- DIRECTIONS:
From the records below, please repeat exactly the line that has "signed quotients round", the line that has "def Obligations.PointerArithmetic : Prop", and every line between them, and nothing else.
######
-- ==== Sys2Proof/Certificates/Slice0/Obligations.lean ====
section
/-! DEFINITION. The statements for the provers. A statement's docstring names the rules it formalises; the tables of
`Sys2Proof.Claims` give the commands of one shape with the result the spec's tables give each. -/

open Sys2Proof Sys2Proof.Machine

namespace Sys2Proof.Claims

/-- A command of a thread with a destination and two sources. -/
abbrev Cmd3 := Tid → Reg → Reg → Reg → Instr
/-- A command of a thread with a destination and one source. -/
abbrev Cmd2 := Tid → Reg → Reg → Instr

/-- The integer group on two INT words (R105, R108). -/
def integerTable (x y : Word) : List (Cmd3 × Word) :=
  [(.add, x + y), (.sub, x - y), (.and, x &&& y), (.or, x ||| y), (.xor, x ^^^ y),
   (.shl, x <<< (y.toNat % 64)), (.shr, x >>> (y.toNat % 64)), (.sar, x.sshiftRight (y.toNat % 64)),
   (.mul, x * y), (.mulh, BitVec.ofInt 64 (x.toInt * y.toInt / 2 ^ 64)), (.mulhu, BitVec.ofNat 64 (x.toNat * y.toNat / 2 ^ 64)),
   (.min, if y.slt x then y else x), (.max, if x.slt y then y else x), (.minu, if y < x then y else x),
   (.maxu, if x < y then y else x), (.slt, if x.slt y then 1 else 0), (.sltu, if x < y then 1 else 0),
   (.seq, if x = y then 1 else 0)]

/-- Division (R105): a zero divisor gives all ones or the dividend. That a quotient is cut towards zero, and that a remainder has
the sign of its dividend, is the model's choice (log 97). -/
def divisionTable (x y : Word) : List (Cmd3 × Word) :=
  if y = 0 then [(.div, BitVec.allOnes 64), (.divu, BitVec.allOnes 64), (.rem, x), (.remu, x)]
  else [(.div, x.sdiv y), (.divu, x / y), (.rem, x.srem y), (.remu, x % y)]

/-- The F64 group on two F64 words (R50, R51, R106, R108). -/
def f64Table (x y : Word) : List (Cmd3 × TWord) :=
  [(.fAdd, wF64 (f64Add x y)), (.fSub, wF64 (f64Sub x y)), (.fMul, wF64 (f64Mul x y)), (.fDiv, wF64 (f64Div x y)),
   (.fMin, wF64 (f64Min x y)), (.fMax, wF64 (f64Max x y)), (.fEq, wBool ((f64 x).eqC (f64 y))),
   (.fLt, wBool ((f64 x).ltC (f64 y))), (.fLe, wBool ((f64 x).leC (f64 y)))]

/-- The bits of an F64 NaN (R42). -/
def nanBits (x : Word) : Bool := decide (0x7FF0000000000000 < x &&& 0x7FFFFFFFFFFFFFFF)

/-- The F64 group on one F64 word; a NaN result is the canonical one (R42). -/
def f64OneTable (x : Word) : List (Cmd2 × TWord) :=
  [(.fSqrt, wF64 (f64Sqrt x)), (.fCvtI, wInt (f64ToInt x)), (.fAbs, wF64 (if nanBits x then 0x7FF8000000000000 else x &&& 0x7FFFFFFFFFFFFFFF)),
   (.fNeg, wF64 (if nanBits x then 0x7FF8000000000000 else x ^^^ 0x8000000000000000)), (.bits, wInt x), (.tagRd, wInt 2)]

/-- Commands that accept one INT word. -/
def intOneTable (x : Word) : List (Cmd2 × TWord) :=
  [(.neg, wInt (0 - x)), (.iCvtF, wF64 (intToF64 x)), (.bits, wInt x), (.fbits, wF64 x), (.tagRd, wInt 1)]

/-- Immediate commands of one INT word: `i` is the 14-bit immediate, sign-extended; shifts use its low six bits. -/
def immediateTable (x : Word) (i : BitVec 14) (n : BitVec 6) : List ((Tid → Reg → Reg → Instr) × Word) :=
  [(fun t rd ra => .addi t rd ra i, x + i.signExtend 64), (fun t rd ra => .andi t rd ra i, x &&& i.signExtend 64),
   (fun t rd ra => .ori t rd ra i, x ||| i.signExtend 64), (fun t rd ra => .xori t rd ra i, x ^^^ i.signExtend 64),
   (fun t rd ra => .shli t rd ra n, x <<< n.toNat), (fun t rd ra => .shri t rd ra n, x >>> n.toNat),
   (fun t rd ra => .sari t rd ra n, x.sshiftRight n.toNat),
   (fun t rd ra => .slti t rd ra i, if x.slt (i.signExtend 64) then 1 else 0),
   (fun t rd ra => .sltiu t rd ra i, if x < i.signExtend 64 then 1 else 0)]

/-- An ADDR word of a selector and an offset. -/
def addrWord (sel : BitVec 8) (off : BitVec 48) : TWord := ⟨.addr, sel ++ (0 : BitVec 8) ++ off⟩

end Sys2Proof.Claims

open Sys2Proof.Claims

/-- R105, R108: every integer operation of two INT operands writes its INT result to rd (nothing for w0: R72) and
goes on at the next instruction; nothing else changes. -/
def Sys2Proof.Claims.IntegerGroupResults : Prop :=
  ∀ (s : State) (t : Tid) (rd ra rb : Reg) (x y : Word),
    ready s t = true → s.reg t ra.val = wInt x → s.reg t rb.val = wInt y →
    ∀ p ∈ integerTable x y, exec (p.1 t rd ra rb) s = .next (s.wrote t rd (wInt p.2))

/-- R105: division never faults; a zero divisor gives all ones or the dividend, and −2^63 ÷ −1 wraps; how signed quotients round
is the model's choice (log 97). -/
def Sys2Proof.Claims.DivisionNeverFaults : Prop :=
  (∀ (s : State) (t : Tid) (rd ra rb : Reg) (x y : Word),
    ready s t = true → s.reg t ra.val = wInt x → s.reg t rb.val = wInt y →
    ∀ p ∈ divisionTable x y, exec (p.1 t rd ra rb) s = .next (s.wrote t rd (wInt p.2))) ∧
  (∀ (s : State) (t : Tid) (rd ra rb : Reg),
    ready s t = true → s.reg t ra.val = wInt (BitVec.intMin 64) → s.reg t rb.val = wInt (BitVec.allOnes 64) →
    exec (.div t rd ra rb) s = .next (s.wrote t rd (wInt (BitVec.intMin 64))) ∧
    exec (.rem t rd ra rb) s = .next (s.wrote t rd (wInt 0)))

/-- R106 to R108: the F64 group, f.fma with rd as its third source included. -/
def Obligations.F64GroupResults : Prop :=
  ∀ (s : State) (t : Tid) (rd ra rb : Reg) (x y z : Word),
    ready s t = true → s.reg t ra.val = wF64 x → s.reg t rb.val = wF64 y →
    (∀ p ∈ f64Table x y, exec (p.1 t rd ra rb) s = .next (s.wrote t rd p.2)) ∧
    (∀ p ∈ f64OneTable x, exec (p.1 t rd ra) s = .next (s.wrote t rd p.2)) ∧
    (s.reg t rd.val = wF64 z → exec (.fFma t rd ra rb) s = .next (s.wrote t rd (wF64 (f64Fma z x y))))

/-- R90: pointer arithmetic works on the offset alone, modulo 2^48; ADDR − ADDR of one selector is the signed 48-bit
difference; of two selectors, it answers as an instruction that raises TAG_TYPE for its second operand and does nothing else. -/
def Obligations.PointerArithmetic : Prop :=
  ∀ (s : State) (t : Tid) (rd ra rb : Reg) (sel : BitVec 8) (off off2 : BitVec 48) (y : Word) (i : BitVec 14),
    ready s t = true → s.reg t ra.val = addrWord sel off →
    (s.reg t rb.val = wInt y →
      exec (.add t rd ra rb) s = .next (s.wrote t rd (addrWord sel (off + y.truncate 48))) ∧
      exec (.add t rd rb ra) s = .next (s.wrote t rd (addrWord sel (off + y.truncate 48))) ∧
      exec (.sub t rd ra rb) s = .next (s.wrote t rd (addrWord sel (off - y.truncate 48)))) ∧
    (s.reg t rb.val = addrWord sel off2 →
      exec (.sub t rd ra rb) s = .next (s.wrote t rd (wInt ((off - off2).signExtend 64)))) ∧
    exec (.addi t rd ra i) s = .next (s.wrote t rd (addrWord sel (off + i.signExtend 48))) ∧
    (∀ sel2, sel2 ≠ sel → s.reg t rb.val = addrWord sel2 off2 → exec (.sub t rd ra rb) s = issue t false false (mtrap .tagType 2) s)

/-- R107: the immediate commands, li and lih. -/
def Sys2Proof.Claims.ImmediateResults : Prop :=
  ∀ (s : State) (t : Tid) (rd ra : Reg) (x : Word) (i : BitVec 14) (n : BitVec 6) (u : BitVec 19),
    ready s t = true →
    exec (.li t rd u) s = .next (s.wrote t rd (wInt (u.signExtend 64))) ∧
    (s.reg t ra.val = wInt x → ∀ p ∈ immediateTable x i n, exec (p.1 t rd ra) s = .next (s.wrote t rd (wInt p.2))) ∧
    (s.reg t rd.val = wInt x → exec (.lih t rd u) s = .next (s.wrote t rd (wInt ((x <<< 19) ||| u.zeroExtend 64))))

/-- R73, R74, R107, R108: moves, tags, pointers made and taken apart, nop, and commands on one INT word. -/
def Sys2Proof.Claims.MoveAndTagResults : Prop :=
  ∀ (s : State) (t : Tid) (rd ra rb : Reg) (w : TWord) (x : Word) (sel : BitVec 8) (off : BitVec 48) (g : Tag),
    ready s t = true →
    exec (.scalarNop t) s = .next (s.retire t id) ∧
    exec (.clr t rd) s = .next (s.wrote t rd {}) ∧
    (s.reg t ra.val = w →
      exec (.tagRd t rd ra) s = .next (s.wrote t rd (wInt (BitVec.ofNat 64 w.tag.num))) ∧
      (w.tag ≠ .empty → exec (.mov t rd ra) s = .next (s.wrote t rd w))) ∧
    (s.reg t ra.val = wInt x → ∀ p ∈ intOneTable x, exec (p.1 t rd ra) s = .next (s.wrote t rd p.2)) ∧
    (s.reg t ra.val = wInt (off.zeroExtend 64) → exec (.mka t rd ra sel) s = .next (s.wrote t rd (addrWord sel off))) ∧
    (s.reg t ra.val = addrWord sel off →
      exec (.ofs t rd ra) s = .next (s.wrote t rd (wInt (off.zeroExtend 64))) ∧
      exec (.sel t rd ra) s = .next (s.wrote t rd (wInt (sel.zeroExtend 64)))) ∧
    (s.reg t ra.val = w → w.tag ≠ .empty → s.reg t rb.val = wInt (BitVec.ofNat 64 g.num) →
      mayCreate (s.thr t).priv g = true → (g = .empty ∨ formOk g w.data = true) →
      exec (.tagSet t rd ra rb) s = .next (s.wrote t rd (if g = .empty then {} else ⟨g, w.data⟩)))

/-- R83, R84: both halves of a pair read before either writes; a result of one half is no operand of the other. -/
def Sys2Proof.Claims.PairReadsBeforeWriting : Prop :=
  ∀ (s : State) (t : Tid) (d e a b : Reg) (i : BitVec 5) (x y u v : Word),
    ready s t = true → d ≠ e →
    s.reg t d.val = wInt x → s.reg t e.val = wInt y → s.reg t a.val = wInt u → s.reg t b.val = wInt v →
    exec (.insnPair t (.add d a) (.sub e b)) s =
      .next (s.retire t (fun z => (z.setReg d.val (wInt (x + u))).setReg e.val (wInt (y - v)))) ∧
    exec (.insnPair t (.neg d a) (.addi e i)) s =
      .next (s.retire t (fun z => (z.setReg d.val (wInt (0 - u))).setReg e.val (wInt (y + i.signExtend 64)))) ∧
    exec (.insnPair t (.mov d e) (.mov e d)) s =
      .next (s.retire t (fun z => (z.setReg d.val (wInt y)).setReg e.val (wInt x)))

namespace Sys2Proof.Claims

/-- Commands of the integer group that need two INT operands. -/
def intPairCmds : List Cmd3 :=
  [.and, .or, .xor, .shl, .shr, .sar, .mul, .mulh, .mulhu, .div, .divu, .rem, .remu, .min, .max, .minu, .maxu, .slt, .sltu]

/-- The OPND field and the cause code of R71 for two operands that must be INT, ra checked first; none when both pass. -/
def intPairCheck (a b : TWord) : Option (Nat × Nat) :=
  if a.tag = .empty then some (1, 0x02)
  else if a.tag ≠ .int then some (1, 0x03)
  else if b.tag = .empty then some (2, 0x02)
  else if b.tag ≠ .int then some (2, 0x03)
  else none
######
- RESPONSE TO THE EXERCISE:
/-- R105: division never faults; a zero divisor gives all ones or the dividend, and −2^63 ÷ −1 wraps; how signed quotients round
is the model's choice (log 97). -/
def Sys2Proof.Claims.DivisionNeverFaults : Prop :=
  (∀ (s : State) (t : Tid) (rd ra rb : Reg) (x y : Word),
    ready s t = true → s.reg t ra.val = wInt x → s.reg t rb.val = wInt y →
    ∀ p ∈ divisionTable x y, exec (p.1 t rd ra rb) s = .next (s.wrote t rd (wInt p.2))) ∧
  (∀ (s : State) (t : Tid) (rd ra rb : Reg),
    ready s t = true → s.reg t ra.val = wInt (BitVec.intMin 64) → s.reg t rb.val = wInt (BitVec.allOnes 64) →
    exec (.div t rd ra rb) s = .next (s.wrote t rd (wInt (BitVec.intMin 64))) ∧
    exec (.rem t rd ra rb) s = .next (s.wrote t rd (wInt 0)))

/-- R106 to R108: the F64 group, f.fma with rd as its third source included. -/
def Obligations.F64GroupResults : Prop :=
  ∀ (s : State) (t : Tid) (rd ra rb : Reg) (x y z : Word),
    ready s t = true → s.reg t ra.val = wF64 x → s.reg t rb.val = wF64 y →
    (∀ p ∈ f64Table x y, exec (p.1 t rd ra rb) s = .next (s.wrote t rd p.2)) ∧
    (∀ p ∈ f64OneTable x, exec (p.1 t rd ra) s = .next (s.wrote t rd p.2)) ∧
    (s.reg t rd.val = wF64 z → exec (.fFma t rd ra rb) s = .next (s.wrote t rd (wF64 (f64Fma z x y))))

/-- R90: pointer arithmetic works on the offset alone, modulo 2^48; ADDR − ADDR of one selector is the signed 48-bit
difference; of two selectors, it answers as an instruction that raises TAG_TYPE for its second operand and does nothing else. -/
def Obligations.PointerArithmetic : Prop :=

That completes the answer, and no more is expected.